関節リウマチの中には、16歳以下に発症する原因不明のリウマチもあります。それを若年性関節リウマチ(若年性特発性関節炎)と呼びます。
日本全国で推定5.000人いると思われる若年性関節リウマチは、3つのタイプに分類することができます。

○全身発症型(=急性発症型・スチル病)…
10歳以下の子どもたちに発症しやすく、発病に男女差はありません。

○多関節型(成人型)…
多関節型の平均発症年齢は4歳と3ヵ月で、女児に多く発症します(男:女=1:3)。

○小関節型…
目に重い炎症を起こす可能性があります。また、1~5歳の幼少期に発症し、圧倒的な割合で女児に発症します(男:女=1:5)。

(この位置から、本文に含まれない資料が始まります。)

/-- A team that is not the supervisor group's is discarded (R329). -/
theorem Spares.discardTeam (gid : Nat) (s : State) (tid : Nat) (ht : tid ≠ 0) : Spares gid s (s.discardTeam tid) := by
  intro a
  refine (?_ : Spares gid s (s.discardTeam tid)) a
  unfold State.discardTeam
  extract_lets t s1 s2 s3 gone s4 s5
  have h1 : Spares gid s s1 := by
    refine Spares.foldMem _ _ (fun q hq s' => Spares.killGroup _ _ _ ?_)
    intro he
    obtain ⟨h1, h2⟩ := List.mem_filter.1 hq
    have h3 := a.groups q h1 he
    simp only [decide_eq_true_eq] at h2
    exact ht (h2.symm.trans h3)
  have h2 : Spares gid s1 s2 := Spares.modCcl _ _ _ _ (fun c o ho => (List.mem_filter.1 ho).1)
  have h3 : Spares gid s2 s3 := Spares.same rfl rfl rfl rfl
  have h4 : Spares gid s3 s4 := Spares.same rfl rfl rfl rfl
  have h5 : Spares gid s4 s5 := Spares.same rfl rfl rfl rfl
  exact h1.trans (h2.trans (h3.trans (h4.trans (h5.trans (Spares.freeTeam _ _ _)))))

theorem Spares.launchDone (gid : Nat) (s : State) (q n : Nat) : Spares gid s (s.launchDone q n) := by
  unfold State.launchDone
  split <;> exact Spares.same rfl rfl rfl rfl

theorem Spares.modTeam (gid : Nat) (s : State) (t : Nat) (f : Team → Team) : Spares gid s (s.modTeam t f) := by
  intro a
  refine ⟨⟨a.groups, ?_, a.mates, a.ops⟩, Steady.ofGroups _ rfl⟩
  intro q hq
  obtain ⟨u, hu, he⟩ := List.mem_map.1 (show q ∈ s.teams.map (fun e => if e.1 = t then (e.1, f e.2) else e) from hq)
  have := a.teams u hu
  subst he
  split <;> exact this

theorem Spares.discardNode (gid : Nat) (s : State) (ctx n : Nat) : Spares gid s (s.discardNode ctx n) := by
  unfold State.discardNode
  extract_lets x s1 s2
  have h1 : Spares gid s s1 := Spares.same rfl rfl rfl rfl
  have h2 : Spares gid s1 s2 := by
    show Spares gid s1 (match _ with | some (q, l) => s1.launchDone q l | none => s1)
    split
    · exact Spares.launchDone _ _ _ _
    · exact Spares.refl _ _
  refine h1.trans (h2.trans (Spares.fold (fun s t => ?_) _ _))
  split
  · exact Spares.freeTeam _ _ _
  · exact Spares.modTeam _ _ _ _

theorem Spares.signalDone (gid : Nat) (s : State) (id : Nat) (x : Signal) : Spares gid s (s.signalDone id x) := by
  unfold State.signalDone
  extract_lets s1
  have h1 : Spares gid s s1 := Spares.same rfl rfl rfl rfl
  split
  · exact h1.trans (Spares.launchDone _ _ _ _)
  · exact h1

/-- The work of a context is discarded (R329). -/
theorem Spares.discardWork (gid : Nat) (s : State) (ctx : Nat) (own : Nat → Bool) : Spares gid s (s.discardWork ctx own) := by
  intro a
  refine (?_ : Spares gid s (s.discardWork ctx own)) a
  unfold State.discardWork State.reblock
  extract_lets s1 s2 s3 s4 s5 s6 s7
  have h1 : Spares gid s s1 := Spares.foldMem _ _ (fun t ht s' => Spares.discardTeam _ _ _ (a.teams t (List.mem_filter.1 ht).1))
  clear_value s1
  have h2 : Spares gid s1 s2 := Spares.fold (fun s n => Spares.discardNode _ _ _ _) _ _
  clear_value s2
  have h3 : Spares gid s2 s3 := 
    Spares.fold (f := fun (s : State) (g : Nat × Grid) => (s.launchDone g.2.source g.1).modFe (fun e => { e with grids := kdel e.grids g.1 }))
      (fun s g => Spares.trans (t := s.launchDone g.2.source g.1) (Spares.launchDone _ _ _ _) (Spares.same rfl rfl rfl rfl)) _ _
  clear_value s3
  have h4 : Spares gid s3 s4 := Spares.same rfl rfl rfl rfl
  clear_value s4
  have h5 : Spares gid s4 s5 := Spares.fold (fun s x => Spares.signalDone _ _ _ _) _ _
  clear_value s5
  have h6 : Spares gid s5 s6 := Spares.same rfl rfl rfl rfl
  clear_value s6
  exact h1.trans (h2.trans (h3.trans (h4.trans (h5.trans (h6.trans (Spares.same rfl rfl rfl rfl))))))

theorem Spares.ccbBack (gid : Nat) (s : State) (ctx : Nat) : Spares gid s (s.ccbBack ctx) := by
  unfold State.ccbBack
  split
  · exact Spares.homePut _ _ _ _
  · exact Spares.refl _ _

theorem Spares.answers (gid : Nat) (s : State) (k p : Nat) (vs : List Word) : Spares gid s (s.answers k p vs) := by
  unfold State.answers
  exact Spares.modGrp _ _ _ _ (Or.inr (fun y => ⟨rfl, rfl⟩)) (fun y => rfl)

theorem Spares.dropContext (gid : Nat) (s : State) (ctx : Nat) : Spares gid s (s.dropContext ctx) := by
  unfold State.dropContext
  intro a
  refine ⟨⟨a.groups, a.teams, a.mates, ?_⟩, Steady.ofGroups _ rfl⟩
  intro q hq o ho
  obtain ⟨u, hu, he⟩ := List.mem_map.1 (show q ∈ s.cclusters.map (fun e => (e.1, _)) from hq)
  subst he
  exact a.ops u hu o (List.mem_filter.1 ho).1
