-- ==== Sys2Proof/Laws/KeepCopy.lean ====
section
/-! SUPPORT. The operations of Machine/Copy keep the machine's invariant `Inv`. -/

namespace Sys2Proof.Machine

theorem State.jobAt_inv {s : State} {x1} {x2} {x3} (h : Inv s) :
    Inv (State.jobAt s x1 x2 x3).2 := by
  unfold State.jobAt
  repeat'
    first
      | with_reducible assumption
      | with_reducible refine State.xlate_inv ?_
      | with_reducible refine Inv.getD ?_ ?_
      | intro _
      | with_reducible refine Inv.foldl ?_ ?_
      | with_reducible refine Inv.foldl2 ?_ ?_
      | with_reducible refine Inv.foldl3 ?_ ?_
      | with_reducible refine Inv.ite ?_ ?_
      | split
      | with_reducible refine Inv.snd (by assumption) ?_

theorem State.drainChunk_inv {s : State} {x1} {x2} {x3} (h : Inv s) :
    Inv (State.drainChunk s x1 x2 x3).2 := by
  induction x3 generalizing s with
  | nil =>
    unfold State.drainChunk
    (try dsimp only)
    repeat'
      first
        | with_reducible assumption
  | cons a t ih =>
    unfold State.drainChunk
    repeat'
      first
        | with_reducible assumption
        | with_reducible refine ih ?_
        | with_reducible refine State.jobAt_inv ?_
        | with_reducible refine Inv.getD ?_ ?_
        | intro _
        | with_reducible refine Inv.foldl ?_ ?_
        | with_reducible refine Inv.foldl2 ?_ ?_
        | with_reducible refine Inv.foldl3 ?_ ?_
        | with_reducible refine Inv.ite ?_ ?_
        | split
        | with_reducible refine Inv.snd (by assumption) ?_

theorem State.modTile_inv {s : State} {x1} {x2} {x3} (h : Inv s) :
    Inv (State.modTile s x1 x2 x3) := by
  unfold State.modTile
  repeat'
    first
      | with_reducible assumption
      | with_reducible refine State.modTeam_inv ?_

theorem State.jobErr_inv {s : State} {x1} {x2} {x3} (h : Inv s) :
    Inv (State.jobErr s x1 x2 x3) := by
  unfold State.jobErr
  (try dsimp only)
  repeat'
    first
      | with_reducible assumption
      | with_reducible refine State.modTile_inv ?_
      | with_reducible refine Inv.getD ?_ ?_
      | intro _
      | with_reducible refine Inv.foldl ?_ ?_

theorem State.jobFail_inv {s : State} {x1} {x2} {x3} (h : Inv s) :
    Inv (State.jobFail s x1 x2 x3) := by
  unfold State.jobFail
  (try dsimp only)
  repeat'
    first
      | with_reducible assumption
      | with_reducible refine State.jobErr_inv ?_
      | with_reducible refine Inv.getD ?_ ?_
      | intro _
      | with_reducible refine Inv.foldl ?_ ?_
      | with_reducible refine Inv.foldl2 ?_ ?_
      | with_reducible refine Inv.foldl3 ?_ ?_
      | with_reducible refine Inv.ite ?_ ?_
      | split
      | with_reducible refine Inv.snd (by assumption) ?_
      | with_reducible refine Inv.trd (by assumption) ?_
      | with_reducible refine Inv.fold ?_
      | with_reducible refine Inv.mk ?_

theorem State.chunkStop_inv {s : State} {x1} {x2} {x3} {x4} (h : Inv s) :
    Inv (State.chunkStop s x1 x2 x3 x4) := by
  unfold State.chunkStop
  (try dsimp only)
  repeat'
    first
      | with_reducible assumption
      | with_reducible refine State.request_inv ?_
      | with_reducible refine State.jobFail_inv ?_
      | with_reducible refine Inv.getD ?_ ?_
      | intro _
      | with_reducible refine Inv.foldl ?_ ?_
      | with_reducible refine Inv.foldl2 ?_ ?_
      | with_reducible refine Inv.foldl3 ?_ ?_
      | with_reducible refine Inv.ite ?_ ?_
      | split
      | with_reducible refine Inv.snd (by assumption) ?_
      | with_reducible refine Inv.trd (by assumption) ?_
      | with_reducible refine Inv.fold ?_
      | with_reducible refine Inv.mk ?_
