-- ==== Sys2Proof/Laws/KeepWork.lean ====
section
/-! SUPPORT. The operations of Machine/Work keep the machine's invariant `Inv`. -/

namespace Sys2Proof.Machine

theorem State.answers_inv {s : State} {x1} {x2} {x3} (h : Inv s) :
    Inv (State.answers s x1 x2 x3) := by
  unfold State.answers
  repeat'
    first
      | with_reducible assumption
      | with_reducible refine State.modGrp_inv ?_

theorem State.answer_inv {s : State} {x1} {x2} {x3} (h : Inv s) :
    Inv (State.answer s x1 x2 x3) := by
  unfold State.answer
  repeat'
    first
      | with_reducible assumption
      | with_reducible refine State.answers_inv ?_

theorem State.batchBack_inv {s : State} {x1} {x2} {x3} (h : Inv s) :
    ∀ t, State.batchBack s x1 x2 x3 = some t → Inv t := by
  intro t e
  unfold State.batchBack at e
  refine Inv.foldlM (fun t x u eu k => ?_) e h
  dsimp only at eu
  split at eu
  · cases eu; exact State.teamBack_inv k
  · cases eu

theorem State.vacate_inv {s : State} {x1} (h : Inv s) :
    Inv (State.vacate s x1) := by
  unfold State.vacate
  (try dsimp only)
  repeat'
    first
      | with_reducible assumption
      | with_reducible refine State.beginSave_inv ?_
      | with_reducible refine Inv.getD ?_ ?_
      | intro _
      | with_reducible refine Inv.foldl ?_ ?_
      | with_reducible refine Inv.foldl2 ?_ ?_
      | with_reducible refine Inv.foldl3 ?_ ?_
      | with_reducible refine Inv.ite ?_ ?_

theorem State.beginChange_inv {s : State} {x1} (h : Inv s) :
    Inv (State.beginChange s x1) := by
  unfold State.beginChange
  (try dsimp only)
  repeat'
    first
      | with_reducible assumption
      | with_reducible refine State.modCore_inv ?_
      | with_reducible refine State.vacate_inv ?_
      | with_reducible refine State.settleCore_inv ?_
      | with_reducible refine Inv.getD ?_ ?_
      | intro _
      | with_reducible refine Inv.foldl ?_ ?_
      | with_reducible refine Inv.foldl2 ?_ ?_
      | with_reducible refine Inv.foldl3 ?_ ?_
      | with_reducible refine Inv.ite ?_ ?_

theorem State.ringRead_inv {s : State} {x1} {x2} {x3} {x4} (h : Inv s) :
    Inv (State.ringRead s x1 x2 x3 x4).2 := by
  induction x4 generalizing s x3 with
  | zero =>
    unfold State.ringRead
    (try dsimp only)
    repeat'
      first
        | with_reducible assumption
  | succ n ih =>
    unfold State.ringRead
    (try dsimp only)
    repeat'
      first
        | with_reducible assumption
        | with_reducible refine ih ?_
        | with_reducible refine State.readCtx_inv ?_
        | with_reducible refine Inv.getD ?_ ?_
        | intro _
        | with_reducible refine Inv.foldl ?_ ?_
        | with_reducible refine Inv.foldl2 ?_ ?_
        | with_reducible refine Inv.foldl3 ?_ ?_
        | with_reducible refine Inv.ite ?_ ?_
        | split
        | with_reducible refine Inv.snd (by assumption) ?_

theorem State.reblock_inv {s : State} {x1} (h : Inv s) :
    Inv (State.reblock s x1) := by
  unfold State.reblock
  repeat'
    first
      | with_reducible assumption
      | with_reducible refine State.modFe_inv ?_

theorem State.startTeams_inv {s : State} {x1} {x2} {x3} {x4} {x5} (h : Inv s) :
    Inv (State.startTeams s x1 x2 x3 x4 x5) := by
  unfold State.startTeams
  (try dsimp only)
  repeat'
    first
      | with_reducible assumption
      | with_reducible refine State.fresh_inv ?_
      | with_reducible refine State.newCluster_inv ?_
      | with_reducible refine State.dropEmpty_inv ?_
      | with_reducible refine State.startTeam_inv ?_
      | with_reducible refine State.modFeCtx_inv ?_
      | with_reducible refine Inv.getD ?_ ?_
      | intro _
      | with_reducible refine Inv.foldl ?_ ?_
      | with_reducible refine Inv.foldl2 ?_ ?_
      | with_reducible refine Inv.foldl3 ?_ ?_
      | with_reducible refine Inv.ite ?_ ?_
      | split
      | with_reducible refine Inv.snd (by assumption) ?_
      | with_reducible refine Inv.trd (by assumption) ?_
      | with_reducible refine Inv.fold ?_
      | with_reducible refine Inv.mk ?_

theorem State.nodePlace_inv {s : State} {x1} {x2} (h : Inv s) :
    ∀ t, State.nodePlace s x1 x2 = some t → Inv t := by
  intro t
  unfold State.nodePlace
  (try dsimp only)
  repeat'
    first
      | with_reducible assumption
      | with_reducible refine State.ringRead_inv ?_
      | with_reducible refine State.modFe_inv ?_
      | with_reducible refine State.reblock_inv ?_
      | with_reducible refine State.startTeams_inv ?_
      | split
      | with_reducible refine Inv.ofSome ?_
      | with_reducible exact Inv.ofNone
      | with_reducible refine Inv.getD ?_ ?_
      | intro _
      | with_reducible refine Inv.foldl ?_ ?_
      | with_reducible refine Inv.foldl2 ?_ ?_
      | with_reducible refine Inv.foldl3 ?_ ?_
      | with_reducible refine Inv.ite ?_ ?_
      | split
      | with_reducible refine Inv.snd (by assumption) ?_

theorem State.gridPlace_inv {s : State} {x1} (h : Inv s) :
    ∀ t, State.gridPlace s x1 = some t → Inv t := by
  intro t
  unfold State.gridPlace
  (try dsimp only)
  repeat'
    first
      | with_reducible assumption
      | with_reducible refine State.modFe_inv ?_
      | with_reducible refine State.startTeams_inv ?_
      | split
      | with_reducible refine Inv.ofSome ?_
      | with_reducible exact Inv.ofNone

theorem State.candPlace_inv {s : State} {x1} {x2} (h : Inv s) :
    ∀ t, State.candPlace s x1 x2 = some t → Inv t := by
  intro t
  unfold State.candPlace
  repeat'
    first
      | with_reducible assumption
      | with_reducible refine State.nodePlace_inv ?_
      | with_reducible refine State.gridPlace_inv ?_
      | split
      | with_reducible refine Inv.ofSome ?_
      | with_reducible exact Inv.ofNone
      | with_reducible refine Inv.getD ?_ ?_
      | intro _
      | with_reducible refine Inv.foldl ?_ ?_
      | with_reducible refine Inv.foldl2 ?_ ?_
      | with_reducible refine Inv.foldl3 ?_ ?_
      | with_reducible refine Inv.ite ?_ ?_
      | split
      | with_reducible refine State.nodePlace_inv ?_ _
      | with_reducible refine State.nodePlace_inv ?_ _ (by assumption)
      | with_reducible refine State.gridPlace_inv ?_ _
      | with_reducible refine State.gridPlace_inv ?_ _ (by assumption)

theorem State.launchDone_inv {s : State} {x1} {x2} (h : Inv s) :
    Inv (State.launchDone s x1 x2) := by
  unfold State.launchDone
  repeat'
    first
      | with_reducible assumption
      | with_reducible refine State.modFeCtx_inv ?_
      | with_reducible refine State.modPort_inv ?_
      | with_reducible refine Inv.getD ?_ ?_
      | intro _
      | with_reducible refine Inv.foldl ?_ ?_
      | with_reducible refine Inv.foldl2 ?_ ?_
      | with_reducible refine Inv.foldl3 ?_ ?_
      | with_reducible refine Inv.ite ?_ ?_

theorem State.discardNode_inv {s : State} {x1} {x2} (h : Inv s) :
    Inv (State.discardNode s x1 x2) := by
  unfold State.discardNode
  (try dsimp only)
  repeat'
    first
      | with_reducible assumption
      | with_reducible refine State.modTeam_inv ?_
      | with_reducible refine State.modFe_inv ?_
      | with_reducible refine State.freeTeam_inv ?_
      | with_reducible refine State.launchDone_inv ?_
      | with_reducible refine Inv.getD ?_ ?_
      | intro _
      | with_reducible refine Inv.foldl ?_ ?_
      | with_reducible refine Inv.foldl2 ?_ ?_
      | with_reducible refine Inv.foldl3 ?_ ?_
      | with_reducible refine Inv.ite ?_ ?_
      | split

若年性関節リウマチと慢性関節リウマチの共通点として、最終的には(=末期症状)関節が破壊され、拘縮(こうしゅく)が発症する可能性があることです。
(拘縮=関節を動かさないことによって、関節の動く範囲が狭まる状態。)
そして、もう1つの共通点として、関節の痛み・腫れ・発熱、そして「こわばり」があることです。
特に全身発症型では、1日の中で激しく熱の上げ下げがあるのが特徴でもあります(36度~39度)。ただし多関節型・小関節型に関しては、発熱はあっても高熱でうなされるようなことはありません。
また全身発症型の場合、鮮やかなピンク色の発疹症状を見ることができます(多関節型・小関節型では、症状に表れません)。
「こわばり」…長時間、関節を動かさないことによる関節運動の弊害…子どもたちの場合、「こわばり」が著しく出る傾向にあります。
しかし幼少ということもあり「こわばり」に対して、言葉で表すことが難しい状況にあります。そのため子どもたちに対する、ご両親の日常観察が非常に重要になってきます。
例えば顎関節に「こわばり」が発症した場合(気付かない状態が続けば)、口を開くことが難しくなります。つまり「こわばり」によって口を動かさない→下顎の成長が遅れる→小顎症を発症する危険性もあります。
幼少のため気付くことが遅れ、身体的障害を発症する危険性もある若年性関節リウマチ…一体、どのような治療法が行われているのでしょうか。
幼少であるが故、治療法にも様々困難を生じます。
例えば、薬物療法では大人と同じように非ステロイド性抗炎症薬・抗リウマチ薬を処方しますが、微量のため症状を抑制することが難しいとされています。
また遊び道具に工夫を凝らすことで、運動療法を行おうとしますが…子どもたちは、非常に痛みを嫌がります。
子どもたちの若年性関節リウマチの程度にもよりますが、日常生活の工夫を含め、治療法に対して医師としっかり相談する必要があります。